Richard has unbundled the CIF parser into a standalone parser, with instructions. When compiling, about 20 ANTLR runtime files need to be compiled and linked into the final executable/library.

If we go down this path, the following work appears necessary.

(1) Choosing a standard datastructure
(2) Development of the higher-level functions to manipulate and write the datastructure, as outlined in our requirements.
(3) Adding CIF2.0 support - should be relatively easy given the simplicity of the ANTLR grammar files

As a second suggestion, a lot of the work in (1) and (2) may potentially be avoided by using SQLite to handle the CIF file as an in-memory database. Many manipulation functions then have equivalent SQL expressions. This does however create an extra library dependency (670K for libsqlite3 on Linux).

A useful standard for judging footprint would be a flex+bison parser with a naive C datastructure.
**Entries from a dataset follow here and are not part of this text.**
/-- The node of a table entry's leaf. -/
theorem leaf_getElem? {ft : List Entry} {nodes : List Node} (h : leavesOf ft <+: nodes) {i : Nat} (hi : i < ft.length) :
    nodes[i]? = some (.leaf ft[i].ch (ft[i].cnt.setWidth 64)) := by
  obtain ⟨more, rfl⟩ := h
  rw [List.getElem?_append_left (by simpa using hi)]
  simp [leavesOf, hi]

end Sys2Proof.Machine
end

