-- ==== Sys2Proof/Laws/Commands.lean ====
section
/-! SUPPORT. What each command's function can answer, and the three ways a command can end. -/

namespace Sys2Proof.Machine

/-! ## The function of each command, where it answers a completed state -/

theorem map_eq_ok {ε α β : Type} {x : Except ε α} {f : α → β} {b : β} :
    (do let a ← x; return f a : Except ε β) = .ok b ↔ ∃ a, x = .ok a ∧ b = f a := by
  cases x <;> simp [pure, Except.pure, eq_comm]

theorem checked_eq_ok {α : Type} {need : Nat} {s : State} {b t : α} :
    (do checkCapacity need s; return b : Except ErrorReport α) = .ok t ↔ need ≤ s.lDstCap.toNat ∧ t = b := by
  rw [bind_eq_ok, ← checkCapacity_eq_ok_iff]
  constructor
  · rintro ⟨⟨⟩, h1, h2⟩
    exact ⟨h1, (Except.ok.inj h2).symm⟩
  · rintro ⟨h1, rfl⟩
    exact ⟨(), h1, rfl⟩

theorem countBody_ok {s t : State} : commandBody .count s = .ok t ↔
    ∃ ft, countText s.cfg s.inputText = .ok ft ∧ t = (s.setTable ft).complete .count 0#32 := map_eq_ok

theorem buildBody_ok {s t : State} : commandBody .build s = .ok t ↔
    ∃ tr, buildTree s.ft = .ok tr ∧ t = (s.setTree tr).complete .build 0#32 := map_eq_ok

theorem gentabBody_ok {s t : State} : commandBody .gentab s = .ok t ↔
    ∃ cs, genCodes s.tree = .ok cs ∧ t = (s.setCodes cs).complete .gentab 0#32 := map_eq_ok

theorem packBody_ok {s t : State} : commandBody .pack s = .ok t ↔
    ∃ cs, lookUpCodes s.ft s.codes 0 s.inputText = .ok cs ∧ byteCount (totalBits cs) ≤ s.lDstCap.toNat ∧
      t = (s.putOutput (packBits cs)).complete .pack (BitVec.ofNat 32 (byteCount (totalBits cs))) := by
  exact bind_eq_ok.trans (exists_congr fun _ => and_congr_right fun _ => checked_eq_ok)

theorem wrtabBody_ok {s t : State} : commandBody .wrtab s = .ok t ↔
    (header s.cfg s.ft).length ≤ s.lDstCap.toNat ∧
      t = (s.putOutput (header s.cfg s.ft)).complete .wrtab (BitVec.ofNat 32 (header s.cfg s.ft).length) := by
  exact checked_eq_ok

theorem parseBody_ok {s t : State} : commandBody .parse s = .ok t ↔
    ∃ p, parseFrame s.cfg s.inputBytes = .ok p ∧
      t = ((s.setTable p.ft).setPayload p.off (s.lSrcLen.toNat - p.off)).complete .parse 0#32 := map_eq_ok

theorem decodeBody_ok {s t : State} : commandBody .decode s = .ok t ↔
    ∃ out, decodeText s.cfg s.tree s.inputBytes s.lDstCap.toNat = .ok out ∧
      t = (s.putOutput (bytesOfText out)).complete .decode (BitVec.ofNat 32 (4 * out.length)) := map_eq_ok

theorem compressText_ok {c : Config} {text : List Word} {r : Compressed} : compressText c text = .ok r ↔
    countText c text = .ok r.ft ∧ buildTree r.ft = .ok r.tree ∧ genCodes r.tree = .ok r.codes ∧
      lookUpCodes r.ft r.codes 0 text = .ok r.packed := by
  simp only [compressText, bind_eq_ok, pure, Except.pure, Except.ok.injEq]
  constructor
  · rintro ⟨ft, h1, t, h2, cs, h3, p, h4, rfl⟩
    exact ⟨h1, h2, h3, h4⟩
  · rintro ⟨h1, h2, h3, h4⟩
    exact ⟨_, h1, _, h2, _, h3, _, h4, rfl⟩

theorem compressBody_ok {s t : State} : commandBody .compress s = .ok t ↔
    ∃ r, compressText s.cfg s.inputText = .ok r ∧
      (header s.cfg r.ft).length + byteCount (totalBits r.packed) ≤ s.lDstCap.toNat ∧
      t = (((((s.putOutput (frame s.cfg r.ft (packBits r.packed))).setTable r.ft).setTree r.tree).setCodes
        r.codes).setPayload (header s.cfg r.ft).length (byteCount (totalBits r.packed))).complete .compress
          (BitVec.ofNat 32 ((header s.cfg r.ft).length + byteCount (totalBits r.packed))) := by
  exact bind_eq_ok.trans (exists_congr fun _ => and_congr_right fun _ => checked_eq_ok)

theorem parseFrame_ok {c : Config} {f : List Byte} {p : ParsedFrame} : parseFrame c f = .ok p ↔
    ∃ d, splitFrame c f = .ok d ∧ deserTable c (f.take d) = .ok p.ft ∧ p.off = d + c.divBytes.length := by
  simp only [parseFrame, bind_eq_ok, pure, Except.pure, Except.ok.injEq]
  constructor
  · rintro ⟨d, h1, ft, h2, rfl⟩
    exact ⟨d, h1, h2, rfl⟩
  · rintro ⟨d, h1, h2, h3⟩
    exact ⟨d, h1, _, h2, by rw [← h3]⟩

theorem decompressFrame_ok {c : Config} {f : List Byte} {cap : Nat} {r : Decompressed} :
    decompressFrame c f cap = .ok r ↔ parseFrame c f = .ok ⟨r.ft, r.off⟩ ∧ buildTree r.ft = .ok r.tree ∧
      decodeText c r.tree (f.drop r.off) cap = .ok r.text := by
  simp only [decompressFrame, bind_eq_ok, pure, Except.pure, Except.ok.injEq]
  constructor
  · rintro ⟨p, h1, t, h2, out, h3, rfl⟩
    exact ⟨h1, h2, h3⟩
  · rintro ⟨h1, h2, h3⟩
    exact ⟨_, h1, _, h2, _, h3, rfl⟩

theorem decompressBody_ok {s t : State} : commandBody .decompress s = .ok t ↔
    ∃ r, decompressFrame s.cfg s.inputBytes s.lDstCap.toNat = .ok r ∧
      t = ((((s.putOutput (bytesOfText r.text)).setTable r.ft).setTree r.tree).setPayload r.off
        (s.lSrcLen.toNat - r.off)).complete .decompress (BitVec.ofNat 32 (4 * r.text.length)) := map_eq_ok

/-! ## Data errors are no parameter errors (R216) -/

/-- A function whose every error is one of the data and capacity kinds. -/
def LateErrors {α : Type} (x : Except ErrorReport α) : Prop := ∀ e, x = .error e → e.kind.isParameter = false

theorem LateErrors.ok {α : Type} (a : α) : LateErrors (.ok a : Except ErrorReport α) := by
  intro e h; cases h

theorem LateErrors.fail {α : Type} {k : ErrKind} (hk : k.isParameter = false) (n : Nat) :
    LateErrors (fail k n : Except ErrorReport α) := by
  intro e h
  simp only [fail_eq, Except.error.injEq] at h
  rw [← h]
  exact hk

theorem LateErrors.bind {α β : Type} {x : Except ErrorReport α} {f : α → Except ErrorReport β} (hx : LateErrors x)
    (hf : ∀ a, x = .ok a → LateErrors (f a)) : LateErrors (x >>= f) := by
  intro e h
  rcases bind_eq_error.1 h with h | ⟨a, h1, h2⟩
  · exact hx e h
  · exact hf a h1 e h2

theorem LateErrors.ite {α : Type} {c : Prop} [Decidable c] {x y : Except ErrorReport α} (hx : LateErrors x)
    (hy : LateErrors y) : LateErrors (if c then x else y) := by
  split
  exacts [hx, hy]

theorem countFrom_late (max k : Nat) (text : List Word) (ft : List Entry) : LateErrors (countFrom max k text ft) := by
  induction text generalizing k ft with
  | nil => exact .ok _
  | cons c text ih => exact .ite (.fail rfl _) (.ite (.fail rfl _) (ih _ _))

theorem buildTree_late (ft : List Entry) : LateErrors (buildTree ft) := .ite (.fail rfl _) (.ok _)

theorem genCodes_late (t : Tree) : LateErrors (genCodes t) := .ite (.fail rfl _) (.ok _)

theorem lookUpCodes_late (ft : List Entry) (codes : List Code) (k : Nat) (text : List Word) :
    LateErrors (lookUpCodes ft codes k text) := by
  induction text generalizing k with
  | nil => exact .ok _
  | cons c text ih =>
    refine .ite (.fail rfl _) ?_
    split
    · exact .fail rfl _
    · exact .bind (ih _) fun _ _ => .ok _

theorem checkCapacity_late (need : Nat) (s : State) : LateErrors (checkCapacity need s) := .ite (.fail rfl _) (.ok _)

theorem splitFrame_late (c : Config) (f : List Byte) : LateErrors (splitFrame c f) := by
  unfold splitFrame
  split
  exacts [.ok _, .fail rfl _]

theorem deserEntries_late (n o : Nat) (prev : Option Word) (t : List Byte) : LateErrors (deserEntries n o prev t) := by
  induction n generalizing o prev t with
  | zero => exact .ok _
  | succ n ih =>
    exact .ite (.fail rfl _) (.ite (.fail rfl _) (.ite (.fail rfl _) (.bind (ih _ _ _) fun _ _ => .ok _)))

theorem deserTable_late (c : Config) (t : List Byte) : LateErrors (deserTable c t) := by
  refine .bind ?_ fun _ _ => deserEntries_late _ _ _ _
  unfold deserCount
  refine .ite (.fail rfl _) ?_
  split
  · exact .fail rfl _
  · exact .ite (.fail rfl _) (.ite (.fail rfl _) (.ok _))

theorem parseFrame_late (c : Config) (f : List Byte) : LateErrors (parseFrame c f) :=
  .bind (splitFrame_late c f) fun _ _ => .bind (deserTable_late c _) fun _ _ => .ok _

theorem decodeBits_late (eof : Word) (t : Tree) (cap cur : Nat) (out : List Word) (bits : List Bool) :
    LateErrors (decodeBits eof t cap cur out bits) := by
  induction bits generalizing cur out with
  | nil => exact .fail rfl _
  | cons b bits ih =>
    simp only [decodeBits]
    split
    · exact .fail rfl _
    · split
      · exact ih _ _
      · exact .ite (.ok _) (.ite (.fail rfl _) (ih _ _))

theorem compressText_late (c : Config) (text : List Word) : LateErrors (compressText c text) :=
  .bind (countFrom_late _ _ _ _) fun _ _ => .bind (buildTree_late _) fun _ _ => .bind (genCodes_late _) fun _ _ =>
    .bind (lookUpCodes_late _ _ _ _) fun _ _ => .ok _

theorem decompressFrame_late (c : Config) (f : List Byte) (cap : Nat) : LateErrors (decompressFrame c f cap) :=
  .bind (parseFrame_late c f) fun _ _ => .bind (buildTree_late _) fun _ _ =>
    .bind (decodeBits_late _ _ _ _ _ _) fun _ _ => .ok _

/-- An error past the parameter checks is never one of theirs. -/
theorem commandBody_late (i : Instr) (s : State) : LateErrors (commandBody i s) := by
  cases i with
  | nop => exact .ok _
  | count => exact .bind (countFrom_late _ _ _ _) fun _ _ => .ok _
  | build => exact .bind (buildTree_late _) fun _ _ => .ok _
  | gentab => exact .bind (genCodes_late _) fun _ _ => .ok _
  | pack => exact .bind (lookUpCodes_late _ _ _ _) fun _ _ => .bind (checkCapacity_late _ _) fun _ _ => .ok _
  | wrtab => exact .bind (checkCapacity_late _ _) fun _ _ => .ok _
  | parse => exact .bind (parseFrame_late _ _) fun _ _ => .ok _
  | decode => exact .bind (decodeBits_late _ _ _ _ _ _) fun _ _ => .ok _
  | compress => exact .bind (compressText_late _ _) fun _ _ => .bind (checkCapacity_late _ _) fun _ _ => .ok _
  | decompress => exact .bind (decompressFrame_late _ _ _) fun _ _ => .ok _

/-! ## Every success, in one form -/

/-- The state a successful command leaves, from what it wrote and answered. -/
structure Succeeds (i : Instr) (s t : State) (bs : List Byte) : Prop where
  /-- The output fits the latched capacity, and a command without an output buffer writes nothing. -/
  fits : bs.length ≤ s.lDstCap.toNat
  silent : hasOutput i = false → bs = []
  /-- Everything but the stores and the payload registers. -/
  rest : t = { s with
    mem := s.mem.writeBytes s.lDstAddr.toNat bs
    resultLen := BitVec.ofNat 32 bs.length
    ftv := (flagEffect i .ftv).apply s.ftv
    trv := (flagEffect i .trv).apply s.trv
    cdv := (flagEffect i .cdv).apply s.cdv
    eng := .idle
    done := true
    guards := if s.ie then [] else s.guards
    ft := t.ft, nodes := t.nodes, root := t.root, codes := t.codes
    payloadOff := t.payloadOff, payloadLen := t.payloadLen }

theorem decodeText_fits {c : Config} {t : Tree} {p : List Byte} {cap : Nat} {out : List Word}
    (h : decodeText c t p cap = .ok out) : 4 * out.length ≤ cap :=
  (decodeBits_ok_fits h (by simp)).1

/-- Every success of every command (R115): what it stores fits its capacity, and nothing else changes but the registers
and stores of R115 and R44. -/
theorem commandBody_succeeds {i : Instr} {s t : State} (h : commandBody i s = .ok t) : ∃ bs, Succeeds i s t bs := by
  cases i with
  | nop => cases h; exact ⟨[], by simp, by simp, rfl⟩
  | count => obtain ⟨ft, -, rfl⟩ := countBody_ok.1 h; exact ⟨[], by simp, by simp, rfl⟩
  | build => obtain ⟨tr, -, rfl⟩ := buildBody_ok.1 h; exact ⟨[], by simp, by simp, rfl⟩
  | gentab => obtain ⟨cs, -, rfl⟩ := gentabBody_ok.1 h; exact ⟨[], by simp, by simp, rfl⟩
  | pack =>
    obtain ⟨cs, -, hc, rfl⟩ := packBody_ok.1 h
    exact ⟨packBits cs, by simpa using hc, by simp [hasOutput], by rw [packBits_length]; rfl⟩
  | wrtab =>
    obtain ⟨hc, rfl⟩ := wrtabBody_ok.1 h
    exact ⟨header s.cfg s.ft, hc, by simp [hasOutput], rfl⟩
  | parse => obtain ⟨p, -, rfl⟩ := parseBody_ok.1 h; exact ⟨[], by simp, by simp, rfl⟩
  | decode =>
    obtain ⟨out, ho, rfl⟩ := decodeBody_ok.1 h
    exact ⟨bytesOfText out, by simpa using decodeText_fits ho, by simp [hasOutput], by rw [bytesOfText_length]; rfl⟩
  | compress =>
    obtain ⟨r, -, hc, rfl⟩ := compressBody_ok.1 h
    have hl : (frame s.cfg r.ft (packBits r.packed)).length =
        (header s.cfg r.ft).length + byteCount (totalBits r.packed) := by simp [frame]
    refine ⟨frame s.cfg r.ft (packBits r.packed), ?_, ?_, ?_⟩
    · rw [hl]; exact hc
    · simp [hasOutput]
    · rw [hl]
      simp only [State.complete, State.setPayload, State.setCodes, State.setTree, State.setTable, State.putOutput]
      rfl
  | decompress =>
    obtain ⟨r, hr, rfl⟩ := decompressBody_ok.1 h
    refine ⟨bytesOfText r.text, by simpa using decodeText_fits (decompressFrame_ok.1 hr).2.2, by simp [hasOutput], ?_⟩
    rw [bytesOfText_length]
    simp only [State.complete, State.setPayload, State.setTree, State.setTable, State.putOutput]
    rfl

/-- The three ways a command can end: a parameter error, a later error, or success. A command never stops the machine. -/
theorem exec_cases (i : Instr) (s : State) :
    (∃ e, paramChecks i s = .error e ∧ e.kind.isParameter = true ∧
      exec i s = .next (s.errored e.kind.code e.info)) ∨
    (ParamsOk i s ∧ ∃ e, commandBody i s = .error e ∧ e.kind.isParameter = false ∧
      exec i s = .next ((if hasOutput i then s.scramble else s).errored e.kind.code e.info)) ∨
    (ParamsOk i s ∧ ∃ t, commandBody i s = .ok t ∧ exec i s = .next t) := by
  rw [exec_eq_runCommand]
  rcases runCommand_cases i (commandBody i) s with ⟨e, h1, h2, h3⟩ | ⟨h1, e, h2, h3⟩ | ⟨h1, t, h2, h3⟩
  · exact .inl ⟨e, h1, h2, by rw [h3, recordError_eq_errored]⟩
  · have hl := commandBody_late i s e h2
    exact .inr (.inl ⟨h1, e, h2, hl, by rw [h3, raise_of_late hl, recordError_eq_errored]⟩)
  · exact .inr (.inr ⟨h1, t, h2, h3⟩)

theorem errCode_le (k : ErrKind) : k.code.toNat ≤ 12 := by cases k <;> decide

theorem errCode_pos (k : ErrKind) : 1 ≤ k.code.toNat := by cases k <;> decide

theorem errCode_lt_of_late (k : ErrKind) (h : k.isParameter = false) : k.code.toNat < 8 := by
  revert h
  cases k <;> decide

theorem errCode_ne_zero (k : ErrKind) : k.code ≠ 0#8 := by cases k <;> decide

end Sys2Proof.Machine
end

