-- ==== Sys2Proof/Tests/Slice0.lean ====
section
/-! SUPPORT. The model's own tests: command words bit by bit, the well-formedness checks, one or two steps per command with
results from spec/95_test_vectors.md, and a witness for the hypotheses of each statement. -/

namespace Sys2Proof.Tests
open Sys2Proof Sys2Proof.Machine

set_option Elab.async false

/-! ## Command words, bit by bit (spec/30_encoding.md R90, R92) -/

theorem test_decode_nop : decode 0b00000000000000000000000000000000#32 = .ok .nop := by decide
theorem test_decode_count : decode 0b00000000000000000000000000000001#32 = .ok .count := by decide
theorem test_decode_build : decode 0b00000000000000000000000000000010#32 = .ok .build := by decide
theorem test_decode_gentab : decode 0b00000000000000000000000000000011#32 = .ok .gentab := by decide
theorem test_decode_pack : decode 0b00000000000000000000000000000100#32 = .ok .pack := by decide
theorem test_decode_wrtab : decode 0b00000000000000000000000000000101#32 = .ok .wrtab := by decide
theorem test_decode_parse : decode 0b00000000000000000000000000000110#32 = .ok .parse := by decide
theorem test_decode_decode : decode 0b00000000000000000000000000000111#32 = .ok .decode := by decide
theorem test_decode_compress : decode 0b00000000000000000000000000010000#32 = .ok .compress := by decide
theorem test_decode_decompress : decode 0b00000000000000000000000000010001#32 = .ok .decompress := by decide

/-- The illegal words of vector 2.9.6, and the last ones of the two opcode ranges of R94. -/
theorem test_decode_illegal :
    decode 0x00000101#32 = .error .reservedBits ∧ decode 0x00000008#32 = .error .unassignedOpcode ∧
      decode 0x00000012#32 = .error .unassignedOpcode ∧ decode 0xFFFFFFFF#32 = .error .reservedBits ∧
      decode 0x80000010#32 = .error .reservedBits ∧ decode 0x0000000F#32 = .error .unassignedOpcode ∧
      decode 0x000000FF#32 = .error .unassignedOpcode := by decide

theorem test_decodeTableWord :
    decodeTableWord 32 0x11 = some .decompress ∧ decodeTableWord 32 0x12 = none ∧ decodeTableWord 8 0x07 = some .decode := by
  decide

/-! ## Well-formedness: an ill-formed term for each check -/

theorem test_wf_reference : Config.reference.wf = true := by decide
theorem test_wf_eof_surrogate : { Config.reference with eof := 0xD800#32 }.wf = false := by decide
theorem test_wf_eof_beyond : { Config.reference with eof := 0x110000#32 }.wf = false := by decide
theorem test_wf_divider_empty : { Config.reference with divBytes := [] }.wf = false := by decide
theorem test_wf_divider_low : { Config.reference with divBytes := [0x7F#8] }.wf = false := by decide
theorem test_wf_divider_long : { Config.reference with divBytes := [0x80#8, 0#8, 0#8, 0#8, 0#8] }.wf = false := by decide
theorem test_wf_capacity_low : { Config.reference with maxSymbols := 1 }.wf = false := by decide
theorem test_wf_capacity_high : { Config.reference with maxSymbols := 1112065 }.wf = false := by decide
theorem test_wf_memory_on_block : { Config.reference with memory := [⟨0xFFFF00FF, 1⟩] }.wf = false := by decide
theorem test_wf_memory_on_device : { Config.reference with devices := [⟨0x2000, 4⟩] }.wf = false := by decide
theorem test_wf_access_width : (HostOp.rd .half 0x0C#8).wf = false ∧ (HostOp.wr .byte 0x10#8 0#32).wf = false := by decide
theorem test_wf_access_offset : (HostOp.rd .word 0x0E#8).wf = false ∧ (HostOp.wr .word 0x11#8 0#32).wf = false := by decide

/-! ## Small states -/

/-- Bytes from their numbers. -/
def bytesOf (l : List Nat) : List Byte := l.map (BitVec.ofNat 8)

/-- The bytes of a text, from its characters' numbers. -/
def textOf (l : List Nat) : List Byte := bytesOfText (l.map (BitVec.ofNat 32))

/-- The command has just been accepted, its input at 0x1000 and its output at 0x2000, and the engine moves next. -/
def accepted (i : Instr) (src : List Byte) (cap : Nat) (s : State) : State :=
  { s with
    srcAddr := 0x1000#32, srcLen := BitVec.ofNat 32 src.length
    dstAddr := 0x2000#32, dstCap := BitVec.ofNat 32 cap
    mem := s.mem.writeBytes 0x1000 src }.issue (encode i)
Re: Survey of existing software

by jamesrhester » Tue Apr 17, 2012 2:22 am

jcbollinger wrote:Though I had hoped to hear from a few more authors, I think we have enough to work with for now, and the discussion has languished for too long.

None of the packages reviewed so far meet all of the requirements, though CBFLib seems to come pretty close. At the same time, each requirement is met by at least one of the packages reviewed, so no requirement stands out as too far fetched or unreasonable.

The requirements that seem least met are
  • Fast, small-footprint operation
  • Syntax / parse error recovery
  • CIF 2.0 support
  • Full save frame support
  • Language target and other languages support
The next question to take up, then, is whether any of these requirements should be dropped or modified.

Opinions?


John


I would be in favour of dropping the CIF2.0 support and the full save frame support, on the basis that the API can be designed such that both of these items can be added at a later date. For CIF2.0, the API specification can be CIF grammar agnostic (e.g. a grammar='xxx' keyword in a file read function). I am in favour of any implementation either directly supporting CIF2.0 datastructures immediately (Unicode, tables and lists) or else allowing them to be added in a modular fashion at a later date. Save frames are essentially the same data structure as a CIF datablock, so they can also be added fairly quickly at a later date.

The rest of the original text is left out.